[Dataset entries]
::::::
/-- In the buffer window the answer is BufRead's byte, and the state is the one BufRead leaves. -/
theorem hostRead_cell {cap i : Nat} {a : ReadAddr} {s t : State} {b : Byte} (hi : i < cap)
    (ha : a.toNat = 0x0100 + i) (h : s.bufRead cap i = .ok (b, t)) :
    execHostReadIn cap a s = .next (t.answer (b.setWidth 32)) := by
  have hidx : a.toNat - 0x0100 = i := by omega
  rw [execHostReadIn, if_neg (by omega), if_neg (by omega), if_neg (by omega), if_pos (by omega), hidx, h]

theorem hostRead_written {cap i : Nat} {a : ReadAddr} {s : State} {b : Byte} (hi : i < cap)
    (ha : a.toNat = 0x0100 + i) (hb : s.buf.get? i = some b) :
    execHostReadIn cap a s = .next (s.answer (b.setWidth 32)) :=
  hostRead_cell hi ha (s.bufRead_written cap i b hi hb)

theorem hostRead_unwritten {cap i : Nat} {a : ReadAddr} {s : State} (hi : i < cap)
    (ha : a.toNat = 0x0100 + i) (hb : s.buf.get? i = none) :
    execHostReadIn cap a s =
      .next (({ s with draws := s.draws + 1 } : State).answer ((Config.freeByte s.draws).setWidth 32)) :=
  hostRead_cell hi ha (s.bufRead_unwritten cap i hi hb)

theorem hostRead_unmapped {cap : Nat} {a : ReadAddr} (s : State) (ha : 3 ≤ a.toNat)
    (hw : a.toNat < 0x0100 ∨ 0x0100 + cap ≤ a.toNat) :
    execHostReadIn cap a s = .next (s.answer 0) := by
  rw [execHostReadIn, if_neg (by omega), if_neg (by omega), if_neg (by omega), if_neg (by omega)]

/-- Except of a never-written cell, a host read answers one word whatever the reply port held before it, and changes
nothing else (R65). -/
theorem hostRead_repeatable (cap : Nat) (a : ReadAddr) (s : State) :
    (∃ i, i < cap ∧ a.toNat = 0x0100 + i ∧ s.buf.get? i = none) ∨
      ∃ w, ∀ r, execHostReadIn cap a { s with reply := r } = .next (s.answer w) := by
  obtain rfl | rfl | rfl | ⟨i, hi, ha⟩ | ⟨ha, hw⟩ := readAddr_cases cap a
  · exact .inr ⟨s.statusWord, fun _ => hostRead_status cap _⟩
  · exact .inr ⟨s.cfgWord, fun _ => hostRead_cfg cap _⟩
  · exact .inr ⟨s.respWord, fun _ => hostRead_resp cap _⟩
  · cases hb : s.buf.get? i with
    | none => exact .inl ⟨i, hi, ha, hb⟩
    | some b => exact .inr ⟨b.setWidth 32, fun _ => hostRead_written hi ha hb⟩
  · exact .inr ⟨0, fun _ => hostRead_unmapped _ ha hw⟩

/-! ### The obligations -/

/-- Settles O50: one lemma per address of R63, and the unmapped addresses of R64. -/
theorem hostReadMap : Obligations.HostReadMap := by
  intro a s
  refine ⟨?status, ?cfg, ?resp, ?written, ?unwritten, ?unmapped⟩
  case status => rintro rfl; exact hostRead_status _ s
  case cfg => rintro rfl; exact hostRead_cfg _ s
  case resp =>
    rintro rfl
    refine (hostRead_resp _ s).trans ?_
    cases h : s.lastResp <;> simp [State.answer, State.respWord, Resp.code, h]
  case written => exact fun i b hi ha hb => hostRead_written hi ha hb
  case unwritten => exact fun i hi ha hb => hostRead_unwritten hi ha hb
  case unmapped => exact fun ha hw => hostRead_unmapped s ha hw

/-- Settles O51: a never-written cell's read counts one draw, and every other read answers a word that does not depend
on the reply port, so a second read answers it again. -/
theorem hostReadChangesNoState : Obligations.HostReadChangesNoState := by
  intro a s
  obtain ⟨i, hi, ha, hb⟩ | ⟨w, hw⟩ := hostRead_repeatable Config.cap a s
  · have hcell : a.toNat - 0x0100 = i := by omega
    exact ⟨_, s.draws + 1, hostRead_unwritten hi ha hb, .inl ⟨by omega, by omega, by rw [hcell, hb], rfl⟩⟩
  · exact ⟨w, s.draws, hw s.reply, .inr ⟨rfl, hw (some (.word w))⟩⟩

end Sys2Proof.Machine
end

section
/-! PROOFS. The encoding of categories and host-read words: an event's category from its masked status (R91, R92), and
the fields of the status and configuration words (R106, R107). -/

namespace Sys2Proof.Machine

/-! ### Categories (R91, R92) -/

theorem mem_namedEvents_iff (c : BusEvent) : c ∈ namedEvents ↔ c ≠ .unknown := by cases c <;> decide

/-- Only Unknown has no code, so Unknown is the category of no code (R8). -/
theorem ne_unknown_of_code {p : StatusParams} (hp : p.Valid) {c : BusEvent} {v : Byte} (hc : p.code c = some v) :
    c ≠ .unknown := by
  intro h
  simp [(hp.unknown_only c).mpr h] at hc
::::::
[WHAT NEEDS TO BE DONE]
Give an exact copy of every line from the one holding "exact .inl ⟨i, hi, ha, hb⟩" through the end of the records, both included, and no other lines.

[RESULT OF THE EXERCISE]
    | none => exact .inl ⟨i, hi, ha, hb⟩
    | some b => exact .inr ⟨b.setWidth 32, fun _ => hostRead_written hi ha hb⟩
  · exact .inr ⟨0, fun _ => hostRead_unmapped _ ha hw⟩

/-! ### The obligations -/

/-- Settles O50: one lemma per address of R63, and the unmapped addresses of R64. -/
theorem hostReadMap : Obligations.HostReadMap := by
  intro a s
  refine ⟨?status, ?cfg, ?resp, ?written, ?unwritten, ?unmapped⟩
  case status => rintro rfl; exact hostRead_status _ s
  case cfg => rintro rfl; exact hostRead_cfg _ s
  case resp =>
    rintro rfl
    refine (hostRead_resp _ s).trans ?_
    cases h : s.lastResp <;> simp [State.answer, State.respWord, Resp.code, h]
  case written => exact fun i b hi ha hb => hostRead_written hi ha hb
  case unwritten => exact fun i hi ha hb => hostRead_unwritten hi ha hb
  case unmapped => exact fun ha hw => hostRead_unmapped s ha hw

/-- Settles O51: a never-written cell's read counts one draw, and every other read answers a word that does not depend
on the reply port, so a second read answers it again. -/
theorem hostReadChangesNoState : Obligations.HostReadChangesNoState := by
  intro a s
  obtain ⟨i, hi, ha, hb⟩ | ⟨w, hw⟩ := hostRead_repeatable Config.cap a s
  · have hcell : a.toNat - 0x0100 = i := by omega
    exact ⟨_, s.draws + 1, hostRead_unwritten hi ha hb, .inl ⟨by omega, by omega, by rw [hcell, hb], rfl⟩⟩
  · exact ⟨w, s.draws, hw s.reply, .inr ⟨rfl, hw (some (.word w))⟩⟩

end Sys2Proof.Machine
end

section
/-! PROOFS. The encoding of categories and host-read words: an event's category from its masked status (R91, R92), and
the fields of the status and configuration words (R106, R107). -/

namespace Sys2Proof.Machine

/-! ### Categories (R91, R92) -/

theorem mem_namedEvents_iff (c : BusEvent) : c ∈ namedEvents ↔ c ≠ .unknown := by cases c <;> decide

/-- Only Unknown has no code, so Unknown is the category of no code (R8). -/
theorem ne_unknown_of_code {p : StatusParams} (hp : p.Valid) {c : BusEvent} {v : Byte} (hc : p.code c = some v) :
    c ≠ .unknown := by
  intro h
  simp [(hp.unknown_only c).mpr h] at hc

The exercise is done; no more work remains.